**Activity:** In the material below, the lines containing the word "linkUp" are required; copy each of them.

**Source data:**
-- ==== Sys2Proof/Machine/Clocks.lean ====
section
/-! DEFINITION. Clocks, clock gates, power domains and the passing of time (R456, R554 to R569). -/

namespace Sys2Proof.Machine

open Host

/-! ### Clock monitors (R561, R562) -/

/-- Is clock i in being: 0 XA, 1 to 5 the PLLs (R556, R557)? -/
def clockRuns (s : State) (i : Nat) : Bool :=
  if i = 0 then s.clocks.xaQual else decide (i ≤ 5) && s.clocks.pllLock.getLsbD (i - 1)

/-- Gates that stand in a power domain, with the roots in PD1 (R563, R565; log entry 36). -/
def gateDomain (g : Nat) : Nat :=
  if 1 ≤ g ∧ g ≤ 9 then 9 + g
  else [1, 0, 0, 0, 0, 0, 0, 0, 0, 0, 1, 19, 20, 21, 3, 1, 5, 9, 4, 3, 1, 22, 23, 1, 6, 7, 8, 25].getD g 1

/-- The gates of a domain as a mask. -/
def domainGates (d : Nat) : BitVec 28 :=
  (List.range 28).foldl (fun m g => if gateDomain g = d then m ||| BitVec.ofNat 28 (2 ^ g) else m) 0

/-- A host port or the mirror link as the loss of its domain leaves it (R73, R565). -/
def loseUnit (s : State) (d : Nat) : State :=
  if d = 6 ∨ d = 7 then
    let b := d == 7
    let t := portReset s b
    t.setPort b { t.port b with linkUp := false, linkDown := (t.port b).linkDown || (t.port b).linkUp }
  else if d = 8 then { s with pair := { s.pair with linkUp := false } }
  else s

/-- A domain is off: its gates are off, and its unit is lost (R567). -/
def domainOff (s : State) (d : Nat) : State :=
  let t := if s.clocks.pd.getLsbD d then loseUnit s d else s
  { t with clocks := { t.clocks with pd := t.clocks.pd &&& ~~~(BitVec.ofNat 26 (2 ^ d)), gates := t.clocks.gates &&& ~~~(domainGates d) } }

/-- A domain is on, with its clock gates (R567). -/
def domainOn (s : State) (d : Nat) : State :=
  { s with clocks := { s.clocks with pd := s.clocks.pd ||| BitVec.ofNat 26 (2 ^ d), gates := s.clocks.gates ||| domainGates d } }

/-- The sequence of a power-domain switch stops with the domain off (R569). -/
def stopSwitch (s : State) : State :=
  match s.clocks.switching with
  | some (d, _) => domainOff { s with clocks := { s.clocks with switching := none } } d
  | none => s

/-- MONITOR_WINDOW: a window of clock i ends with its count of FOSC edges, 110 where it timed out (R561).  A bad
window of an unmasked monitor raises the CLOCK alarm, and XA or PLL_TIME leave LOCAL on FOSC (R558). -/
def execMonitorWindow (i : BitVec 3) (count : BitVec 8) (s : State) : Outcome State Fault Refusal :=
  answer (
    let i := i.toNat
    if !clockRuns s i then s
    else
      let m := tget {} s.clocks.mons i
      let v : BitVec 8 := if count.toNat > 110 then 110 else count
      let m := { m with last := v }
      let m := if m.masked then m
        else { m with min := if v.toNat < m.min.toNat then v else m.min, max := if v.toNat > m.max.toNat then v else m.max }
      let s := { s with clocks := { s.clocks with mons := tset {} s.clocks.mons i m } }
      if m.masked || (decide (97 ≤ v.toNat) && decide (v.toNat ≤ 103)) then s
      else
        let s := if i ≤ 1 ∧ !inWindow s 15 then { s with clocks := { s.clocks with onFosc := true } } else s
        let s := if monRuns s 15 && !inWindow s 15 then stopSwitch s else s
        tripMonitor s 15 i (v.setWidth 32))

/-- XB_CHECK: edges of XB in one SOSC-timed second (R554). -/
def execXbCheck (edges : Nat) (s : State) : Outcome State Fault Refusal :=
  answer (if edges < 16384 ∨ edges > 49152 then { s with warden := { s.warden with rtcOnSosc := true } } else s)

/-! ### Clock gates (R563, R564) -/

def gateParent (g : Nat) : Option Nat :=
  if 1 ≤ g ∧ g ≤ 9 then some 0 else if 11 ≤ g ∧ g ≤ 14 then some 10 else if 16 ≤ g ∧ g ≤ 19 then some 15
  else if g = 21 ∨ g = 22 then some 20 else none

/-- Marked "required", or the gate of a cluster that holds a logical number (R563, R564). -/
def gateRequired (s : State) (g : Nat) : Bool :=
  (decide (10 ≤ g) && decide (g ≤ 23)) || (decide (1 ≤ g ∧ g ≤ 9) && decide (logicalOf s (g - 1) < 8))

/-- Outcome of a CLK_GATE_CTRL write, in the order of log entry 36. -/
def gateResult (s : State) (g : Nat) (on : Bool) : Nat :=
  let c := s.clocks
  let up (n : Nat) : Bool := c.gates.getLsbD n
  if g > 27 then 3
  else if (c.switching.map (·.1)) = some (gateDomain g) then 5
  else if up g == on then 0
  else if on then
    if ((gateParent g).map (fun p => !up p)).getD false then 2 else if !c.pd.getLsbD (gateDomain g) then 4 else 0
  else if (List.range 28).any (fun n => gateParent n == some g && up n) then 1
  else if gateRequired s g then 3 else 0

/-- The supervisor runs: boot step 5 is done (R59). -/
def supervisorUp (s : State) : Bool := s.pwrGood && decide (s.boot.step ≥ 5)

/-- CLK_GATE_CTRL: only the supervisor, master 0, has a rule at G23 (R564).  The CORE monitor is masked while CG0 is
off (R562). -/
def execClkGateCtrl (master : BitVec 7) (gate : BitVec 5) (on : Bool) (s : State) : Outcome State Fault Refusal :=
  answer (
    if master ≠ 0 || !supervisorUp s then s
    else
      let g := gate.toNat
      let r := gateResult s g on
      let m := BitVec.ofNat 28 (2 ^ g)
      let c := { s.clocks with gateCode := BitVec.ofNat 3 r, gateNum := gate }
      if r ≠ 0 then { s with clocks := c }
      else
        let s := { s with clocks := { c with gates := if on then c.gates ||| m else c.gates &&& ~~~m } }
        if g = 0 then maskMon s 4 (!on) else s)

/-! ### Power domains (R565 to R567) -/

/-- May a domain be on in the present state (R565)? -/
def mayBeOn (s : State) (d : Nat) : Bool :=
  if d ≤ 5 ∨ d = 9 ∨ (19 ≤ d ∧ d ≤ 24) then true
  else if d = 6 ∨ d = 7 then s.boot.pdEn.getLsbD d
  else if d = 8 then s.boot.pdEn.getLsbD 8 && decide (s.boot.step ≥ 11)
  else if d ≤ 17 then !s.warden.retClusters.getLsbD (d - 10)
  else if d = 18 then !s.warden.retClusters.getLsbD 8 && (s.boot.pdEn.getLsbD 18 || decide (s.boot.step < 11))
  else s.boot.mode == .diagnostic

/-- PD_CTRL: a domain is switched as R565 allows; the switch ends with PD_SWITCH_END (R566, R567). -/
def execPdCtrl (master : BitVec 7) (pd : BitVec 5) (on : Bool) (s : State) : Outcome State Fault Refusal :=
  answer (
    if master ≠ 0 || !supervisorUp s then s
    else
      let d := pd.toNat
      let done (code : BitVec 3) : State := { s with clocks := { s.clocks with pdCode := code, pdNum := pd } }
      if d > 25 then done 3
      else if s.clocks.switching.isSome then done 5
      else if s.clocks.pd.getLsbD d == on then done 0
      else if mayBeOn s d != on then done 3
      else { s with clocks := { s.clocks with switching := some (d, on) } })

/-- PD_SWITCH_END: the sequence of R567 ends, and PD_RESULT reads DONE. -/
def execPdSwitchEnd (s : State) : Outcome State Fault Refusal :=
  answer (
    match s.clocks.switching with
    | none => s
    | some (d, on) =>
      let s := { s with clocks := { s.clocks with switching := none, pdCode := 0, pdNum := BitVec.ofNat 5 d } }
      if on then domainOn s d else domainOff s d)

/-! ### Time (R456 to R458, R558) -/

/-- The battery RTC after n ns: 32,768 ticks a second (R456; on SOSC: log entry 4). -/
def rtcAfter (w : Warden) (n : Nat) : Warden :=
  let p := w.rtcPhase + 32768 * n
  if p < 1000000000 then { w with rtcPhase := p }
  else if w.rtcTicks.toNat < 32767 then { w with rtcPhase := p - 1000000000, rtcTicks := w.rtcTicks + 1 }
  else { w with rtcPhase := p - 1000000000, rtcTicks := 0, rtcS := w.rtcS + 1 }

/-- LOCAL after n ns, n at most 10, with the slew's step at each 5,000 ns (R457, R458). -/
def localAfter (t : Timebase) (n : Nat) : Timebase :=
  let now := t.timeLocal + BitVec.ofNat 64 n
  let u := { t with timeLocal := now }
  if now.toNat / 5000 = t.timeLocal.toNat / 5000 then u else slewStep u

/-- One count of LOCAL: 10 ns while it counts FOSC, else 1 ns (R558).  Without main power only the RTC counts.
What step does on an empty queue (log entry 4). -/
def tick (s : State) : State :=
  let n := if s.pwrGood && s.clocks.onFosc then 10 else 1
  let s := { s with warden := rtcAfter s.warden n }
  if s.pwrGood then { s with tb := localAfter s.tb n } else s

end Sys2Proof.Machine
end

**Exercise result:**
    t.setPort b { t.port b with linkUp := false, linkDown := (t.port b).linkDown || (t.port b).linkUp }
  else if d = 8 then { s with pair := { s.pair with linkUp := false } }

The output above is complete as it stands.